Baseando-se em citação do livro de Eduardo Galeano e também referenciada por Gabriel Garcia Marquez, sobre o trágico episódio denominado “Massacre das Bananeiras” na Colômbia, 1928, promovido pelo exército do país junto à pressão de uma empresa americana United Fruit Company, em sua recusa ao atendimento reivindicatório dos operários locais.

Em diferencial manipulação da palavra e da corporeidade  por intermédio de uma sala com danças latinas, incluindo salsa, merengue, bolero, samba, através das aulas de uma professora (Carolina Virguez) para um afetivo casal de alunos na iminência de um pretendido laço matrimonial, sendo um deles  militar (Juracy de Oliveira em papel alternativo com Rafael Bacelar) e o outro operário (Matheus Macena) da referida multinacional.

No preenchimento de um retrato cênico (Aurora Campos e Marco André) disposto na imaginária plasticidade de um tablado de jogos, entremeado pela vivacidade aquarelada de máscaras e indumentárias típicas (Fernanda Garcia), sendo ressaltado em efeitos luminares ambientais (Renato Machado).
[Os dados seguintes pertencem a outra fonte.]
/-- One round keeps it, where the leaves' sum fits 64 bits and there are at most 256 of them. -/
theorem loopInv_round (leaves ns : List Node) (act rest rest' : List Active) (a b : Active)
    (hl : ∀ n ∈ leaves, ∃ b f, n = .leaf b f) (hn : leaves.length ≤ 256)
    (hsum : (leaves.map fun x => x.freq.toNat).sum < 2 ^ 64) (h : LoopInv leaves ns act)
    (ha : takeLeast act = some (a, rest)) (hb : takeLeast rest = some (b, rest')) :
    LoopInv leaves (ns ++ [.internal (a.freq + b.freq) (BitVec.ofNat 9 a.ix) (BitVec.ofNat 9 b.ix)])
      (rest' ++ [⟨a.freq + b.freq, ns.length⟩]) := by
  obtain ⟨ham, hrest, hamin⟩ := takeLeast_some act rest a ha
  obtain ⟨hbm, hrest', hbmin⟩ := takeLeast_some rest rest' b hb
  have hp : act.Perm (a :: b :: rest') := by
    rw [hrest']
    refine (List.perm_cons_erase ham).trans ?_
    rw [← hrest]
    exact (List.perm_cons_erase hbm).cons a
  have hnd : (a.ix :: b.ix :: rest'.map Active.ix).Nodup := by
    have := (hp.map Active.ix).nodup_iff.1 h.nodup
    simpa using this
  obtain ⟨haN, hbN⟩ := List.nodup_cons.1 hnd
  obtain ⟨hbN, hrN⟩ := List.nodup_cons.1 hbN
  have hab : a.ix ≠ b.ix := fun e => haN (by simp [e])
  have hlen : act.length = rest'.length + 2 := by simpa using hp.length_eq
  have hsumP : (act.map fun x => x.freq.toNat).sum
      = a.freq.toNat + (b.freq.toNat + (rest'.map fun x => x.freq.toNat).sum) := by
    simpa using (hp.map fun x : Active => x.freq.toNat).sum_eq
  have hadd : (a.freq + b.freq).toNat = a.freq.toNat + b.freq.toNat := by
    rw [BitVec.toNat_add]
    refine Nat.mod_eq_of_lt ?_
    have := h.sum
    omega
  have hbact : b ∈ act := hp.mem_iff.2 (by simp)
  have hact : ∀ x, x ∈ act ↔ x = a ∨ x = b ∨ x ∈ rest' := fun x => by rw [hp.mem_iff]; simp
  obtain ⟨haI, haF⟩ := h.freq a ham
  obtain ⟨hbI, hbF⟩ := h.freq b hbact
  have hsmall : ns.length < 512 := by have := h.count; omega
  have ha9 : (BitVec.ofNat 9 a.ix).toNat = a.ix := by simp; omega
  have hb9 : (BitVec.ofNat 9 b.ix).toNat = b.ix := by simp; omega
  -- the keys of `a`, `b` and the rest are in this order
  have hablt : nodeKeyLt ns a.ix b.ix := by
    have := hamin b hbact
    rw [keyLt_iff] at this
    unfold nodeKeyLt
    rw [haF, hbF]
    omega
  have hblt : ∀ x ∈ rest', nodeKeyLt ns b.ix x.ix := by
    intro x hx
    have hxr : x ∈ rest := by rw [hrest'] at hx; exact List.mem_of_mem_erase hx
    have := hbmin x hxr
    rw [keyLt_iff] at this
    have hxF := (h.freq x ((hact x).2 (.inr (.inr hx)))).2
    have hne : b.ix ≠ x.ix := fun e => hbN (List.mem_map.2 ⟨x, hx, e.symm⟩)
    unfold nodeKeyLt
    rw [hbF, hxF]
    omega
  refine ⟨?_, ?_, ?_, ?_, ?_, ?_, ?_, ?_, ?_, ?_⟩
  · rw [List.take_append_of_le_length h.enough]; exact h.seeded
  · have := h.enough; simp; omega
  · have := h.count; simp; omega
  · simp only [List.map_append, List.map_cons, List.map_nil]
    refine List.nodup_append.2 ⟨hrN, by simp, ?_⟩
    intro i hi j hj
    simp only [List.mem_singleton] at hj
    obtain ⟨x, hx, rfl⟩ := List.mem_map.1 hi
    have := (h.freq x ((hact x).2 (.inr (.inr hx)))).1
    omega
  · intro x hx
    simp only [List.mem_append, List.mem_singleton] at hx
    rcases hx with hx | rfl
    · obtain ⟨h1, h2⟩ := h.freq x ((hact x).2 (.inr (.inr hx)))
      refine ⟨by simp; omega, ?_⟩
      rw [freqOf_append _ _ _ h1]; exact h2
    · exact ⟨by simp, by simp [freqOf_last, Node.freq]⟩
  · intro i
    simp only [List.mem_append, List.mem_singleton, List.length_append, List.length_cons, List.length_nil]
    constructor
    · rintro ⟨hi, hno⟩
      by_cases hlast : i = ns.length
      · exact ⟨⟨a.freq + b.freq, ns.length⟩, .inr rfl, hlast.symm⟩
      · have hi' : i < ns.length := by omega
        have hlastno := hno ns.length (by omega)
        rw [childOf_last, ha9, hb9] at hlastno
        simp only [Bool.or_eq_false_iff, beq_eq_false_iff_ne] at hlastno
        obtain ⟨x, hx, rfl⟩ := (h.untaken i).1 ⟨hi', fun j hj => by
          rw [← childOf_append ns _ j i hj]; exact hno j (by omega)⟩
        rcases (hact x).1 hx with rfl | rfl | hx
        · exact absurd rfl hlastno.1
        · exact absurd rfl hlastno.2
        · exact ⟨x, .inl hx, rfl⟩
    · rintro ⟨x, hx | rfl, rfl⟩
      · have hxa := (hact x).2 (.inr (.inr hx))
        obtain ⟨h1, h2⟩ := (h.untaken x.ix).2 ⟨x, hxa, rfl⟩
        refine ⟨by omega, fun j hj => ?_⟩
        by_cases hjl : j = ns.length
        · subst hjl
          rw [childOf_last, ha9, hb9]
          simp only [Bool.or_eq_false_iff, beq_eq_false_iff_ne]
          exact ⟨fun e => haN (List.mem_cons_of_mem _ (List.mem_map.2 ⟨x, hx, e.symm⟩)),
            fun e => hbN (List.mem_map.2 ⟨x, hx, e.symm⟩)⟩
        · rw [childOf_append _ _ _ _ (by omega)]; exact h2 j (by omega)
      · refine ⟨by simp, fun j hj => ?_⟩
        by_cases hjl : j = ns.length
        · subst hjl
          rw [childOf_last, ha9, hb9]
          simp only [Bool.or_eq_false_iff, beq_eq_false_iff_ne]
          omega
        · have hj' : j < ns.length := by omega
          rw [childOf_append _ _ _ _ hj']
          by_cases hjn : leaves.length ≤ j
          · have := h.sound j hjn hj'
            unfold internalSound at this
            split at this
            · rename_i f l r hk
              simp only [Bool.and_eq_true, decide_eq_true_eq] at this
              simp only [childOf, hk, Bool.or_eq_false_iff, beq_eq_false_iff_ne]
              omega
            · simp at this
          · have hjs : ns[j]? = leaves[j]? := by
              rw [← h.seeded, List.getElem?_take_of_lt (by omega)]
            obtain ⟨c, g, e⟩ := hl leaves[j] (by simp)
            rw [List.getElem?_eq_getElem (l := leaves) (by omega), e] at hjs
            simp [childOf, hjs]
  · intro k h1 h2
    simp only [List.length_append, List.length_cons, List.length_nil] at h2
    by_cases hk : k = ns.length
    · subst hk
      have e : (ns ++ [Node.internal (a.freq + b.freq) (BitVec.ofNat 9 a.ix) (BitVec.ofNat 9 b.ix)])[ns.length]?
          = some (.internal (a.freq + b.freq) (BitVec.ofNat 9 a.ix) (BitVec.ofNat 9 b.ix)) := by simp
      unfold internalSound
      rw [e]
      simp only [Bool.and_eq_true, decide_eq_true_eq, beq_iff_eq, bne_iff_ne]
      rw [ha9, hb9, freqOf_append _ _ _ haI, freqOf_append _ _ _ hbI, haF, hbF]
      exact ⟨⟨⟨haI, hbI⟩, fun e => hab (by rw [← ha9, ← hb9, e])⟩, hadd⟩
    · exact internalSound_append _ _ _ (by omega) (h.sound k h1 (by omega))
  · intro k f l r hk hkn
    by_cases hkl : k < ns.length
    · rw [List.getElem?_append_left hkl] at hk
      exact greedyAt_append _ _ _ _ _ (by omega) (h.greedy k f l r hk hkn)
    · have : k = ns.length := by
        have := (List.getElem?_eq_some_iff.1 hk).1
        simp at this; omega
      subst this
      simp only [List.getElem?_append_right le_rfl, Nat.sub_self, List.getElem?_cons_zero, Option.some.injEq,
        Node.internal.injEq] at hk
      obtain ⟨_, rfl, rfl⟩ := hk
      refine greedyAt_append _ _ _ _ _ le_rfl ⟨?_, ?_, ?_, ?_⟩
      · rw [ha9]; exact (h.untaken _).2 ⟨a, ham, rfl⟩
      · rw [hb9]; exact (h.untaken _).2 ⟨b, hbact, rfl⟩
      · rw [ha9, hb9]; exact hablt
      · intro i hi h1 h2
        rw [ha9] at h1; rw [hb9] at h2 ⊢
        obtain ⟨x, hx, rfl⟩ := (h.untaken i).1 hi
        rcases (hact x).1 hx with rfl | rfl | hx
        · exact absurd rfl h1
        · exact absurd rfl h2
        · exact hblt x hx
  · intro c hc hne
    simp only [List.length_append, List.length_cons, List.length_nil] at hc ⊢
    have hcl : c < ns.length := by
      have := hne ⟨a.freq + b.freq, ns.length⟩ (by simp)
      simp at this; omega
    rw [List.range_succ, List.countP_append]
    have e : (List.range ns.length).countP (childOf (ns ++ [.internal (a.freq + b.freq) (BitVec.ofNat 9 a.ix)
        (BitVec.ofNat 9 b.ix)]) · c) = (List.range ns.length).countP (childOf ns · c) := by
      refine List.countP_congr fun j hj => ?_
      rw [childOf_append _ _ _ _ (List.mem_range.1 hj)]
    rw [e]
    simp only [List.countP_cons, List.countP_nil, childOf_last, ha9, hb9]
    by_cases hca : c = a.ix ∨ c = b.ix
    · have hz : (List.range ns.length).countP (childOf ns · c) = 0 := by
        rw [List.countP_eq_zero]
        intro j hj
        have hact' : ∃ x ∈ act, x.ix = c := by
          rcases hca with rfl | rfl
          · exact ⟨a, ham, rfl⟩
          · exact ⟨b, hbact, rfl⟩
        have := ((h.untaken c).2 hact').2 j (List.mem_range.1 hj)
        simp [this]
      rw [hz]
      rcases hca with rfl | rfl <;> simp
    · have : (a.ix == c || b.ix == c) = false := by
        simp only [Bool.or_eq_false_iff, beq_eq_false_iff_ne]
        omega
      simp only [this, Bool.false_eq_true, if_false, Nat.add_zero]
      refine h.parent c hcl fun x hx hxc => ?_
      rcases (hact x).1 hx with rfl | rfl | hx
      · exact hca (.inl hxc.symm)
      · exact hca (.inr hxc.symm)
      · exact hne x (by simp [hx]) hxc
  · have := h.sum
    simp only [List.map_append, List.map_cons, List.map_nil, List.sum_append, List.sum_cons, List.sum_nil]
    rw [hadd]
    omega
Onde três atores se apresentam, ora na envolvência de performances coreográficas / vocais, ora sugestionando a violentação sanguinária de corpos submetidos a atos de tortura política.
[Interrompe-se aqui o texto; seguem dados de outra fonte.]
theorem Appends.length_eq {s t : State} {bits : List Bool} {out : List Byte} (h : Appends s bits out t) :
    s.nbits.toNat + bits.length = 8 * out.length + t.nbits.toNat := by
  have hlen := congrArg List.length h.bits_eq
  rwa [List.length_append, List.length_append, length_waitingBits, length_waitingBits, length_flatMap_byteBits] at hlen

/-- The count of the bytes follows from the bits, since fewer than eight are left waiting. -/
theorem Appends.length_out {s t : State} {bits : List Bool} {out : List Byte} (h : Appends s bits out t) :
    out.length = (s.nbits.toNat + bits.length) / 8 := by
  have hlen := h.length_eq
  have hn := t.nbits.isLt
  omega

/-- From no bit waiting, none is left waiting exactly when the bits fill whole bytes. -/
theorem Appends.nbits_eq_zero_iff {s t : State} {bits : List Bool} {out : List Byte} (h : Appends s bits out t)
    (hn : s.nbits = 0) : t.nbits = 0 ↔ bits.length % 8 = 0 := by
  have hlen : 0 + bits.length = 8 * out.length + t.nbits.toNat := by simpa [hn] using h.length_eq
  have hlt := t.nbits.isLt
  rw [← BitVec.toNat_inj, show (0 : BitVec 3).toNat = 0 from rfl]
  omega

/-- With no bit waiting at the start and the unfilled bits 0, the bits appended are read off the bytes emitted and the byte FLUSH
would emit, by position. -/
theorem Appends.getLsbD_bytes {s t : State} {bits : List Bool} {out : List Byte} (h : Appends s bits out t)
    (hn : s.nbits = 0) (hz : unfilledZero s) (m : Nat) {k : Nat} (hk : k < 8) :
    ((out ++ flushedBytes t).getD m 0).getLsbD (7 - k) = bits.getD (8 * m + k) false := by
  obtain ⟨p, hpad⟩ := (h.unfilled hz).flushedBytes_bits
  have hbits : bits = out.flatMap byteBits ++ waitingBits t := by
    rw [← h.bits_eq, waitingBits_eq_nil hn, List.nil_append]
  rw [← getD_flatMap_byteBits _ m hk, List.flatMap_append, hpad, ← List.append_assoc, ← hbits, getD_append_replicate]

/-- The loop over a code's bits appends them, where TOTALBITS has room for their number. -/
theorem appendCode_appends (s : State) (bits : List Bool) (r : Response) (ht : s.totalbits.toNat + bits.length < 2 ^ 64) :
    Appends s bits (packedBytes bits s) (respond (appendCode bits s) r (packedBytes bits s)) := by
  obtain ⟨hbits, -, -, hunfilled⟩ := packBits_spec bits s.acc s.nbits
  refine ⟨rfl, rfl, rfl, outStream_append _ _ _ r rfl, hbits, hunfilled, ?_⟩
  have hlt : bits.length < 2 ^ 64 := (Nat.le_add_left _ _).trans_lt ht
  rw [respond_totalbits, appendCode_totalbits, BitVec.toNat_add_of_lt, BitVec.toNat_ofNat, Nat.mod_eq_of_lt hlt]
  rwa [BitVec.toNat_ofNat, Nat.mod_eq_of_lt hlt]

/-! ### ENC and FLUSH in CODED -/

section
variable {s : State} (hf : s.fault = none) (hp : s.phase = .coded)
include hf hp

theorem exec_enc_of_coded (b : Byte) :
    exec (.enc b) s =
      if (codeAt s b).length = 0 then raise (encode (.enc b)) .nocode s
      else if 2 ^ 64 ≤ s.totalbits.toNat + (codeAt s b).length then raise (encode (.enc b)) .overflow s
      else rsp (BitVec.ofNat 64 (packedBytes (codeAt s b) s).length) (packedBytes (codeAt s b) s) (appendCode (codeAt s b) s) :=
  exec_eq_of_phase hf (List.mem_singleton.2 hp) rfl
E é na hora das núpcias, com a farda militar e o vestido de noiva, sob os acordes melodramáticos de clássicos do cancioneiro latino em substanciais arranjos da trilha ao vivo (Felipe Storino) e uma sensorial e energizada corporeidade gestual (Márcia Rubin) que acontece o morticínio coletivo.

Destacando-se a convicta entrega a uma despudorada transgressividade contrastante tanto no papel de Juracy de Oliveira como no de Matheus Macena, da pulsão machista a uma ironizada feminilidade visualizando os dolorosos desafetos de seus personagens.

Paralela a uma irradiante força performática imprimida por Carolina Virguëz, na autenticidade da sua identificação psicofísica sinalizada pela indisfarçável emoção sensitiva de uma atriz entre duas nacionalidades - Colômbia/Brasil.

Tudo, enfim, numa simbólica alegoria da opressão politica colonialista sobre os povos originários, traçada com sangue e alma pelo empenho de uma provocante e reflexiva criação teatral, em mais que oportuno investimento pela resistência estético/ideológica diante do risco especular de retrocessos políticos incentivados por falazes “patriotas”, daqui e de acolá, abaixo e acima da linha equatorial...

                        

                                         Wagner Corrêa de Araújo


Veias Abertas 60 30 15 / Aquela Cia. está em cartaz no Espaço Multiuso/Sesc/Copacabana, de quinta a domingo, às 20:30, até  domingo, 10 de agosto.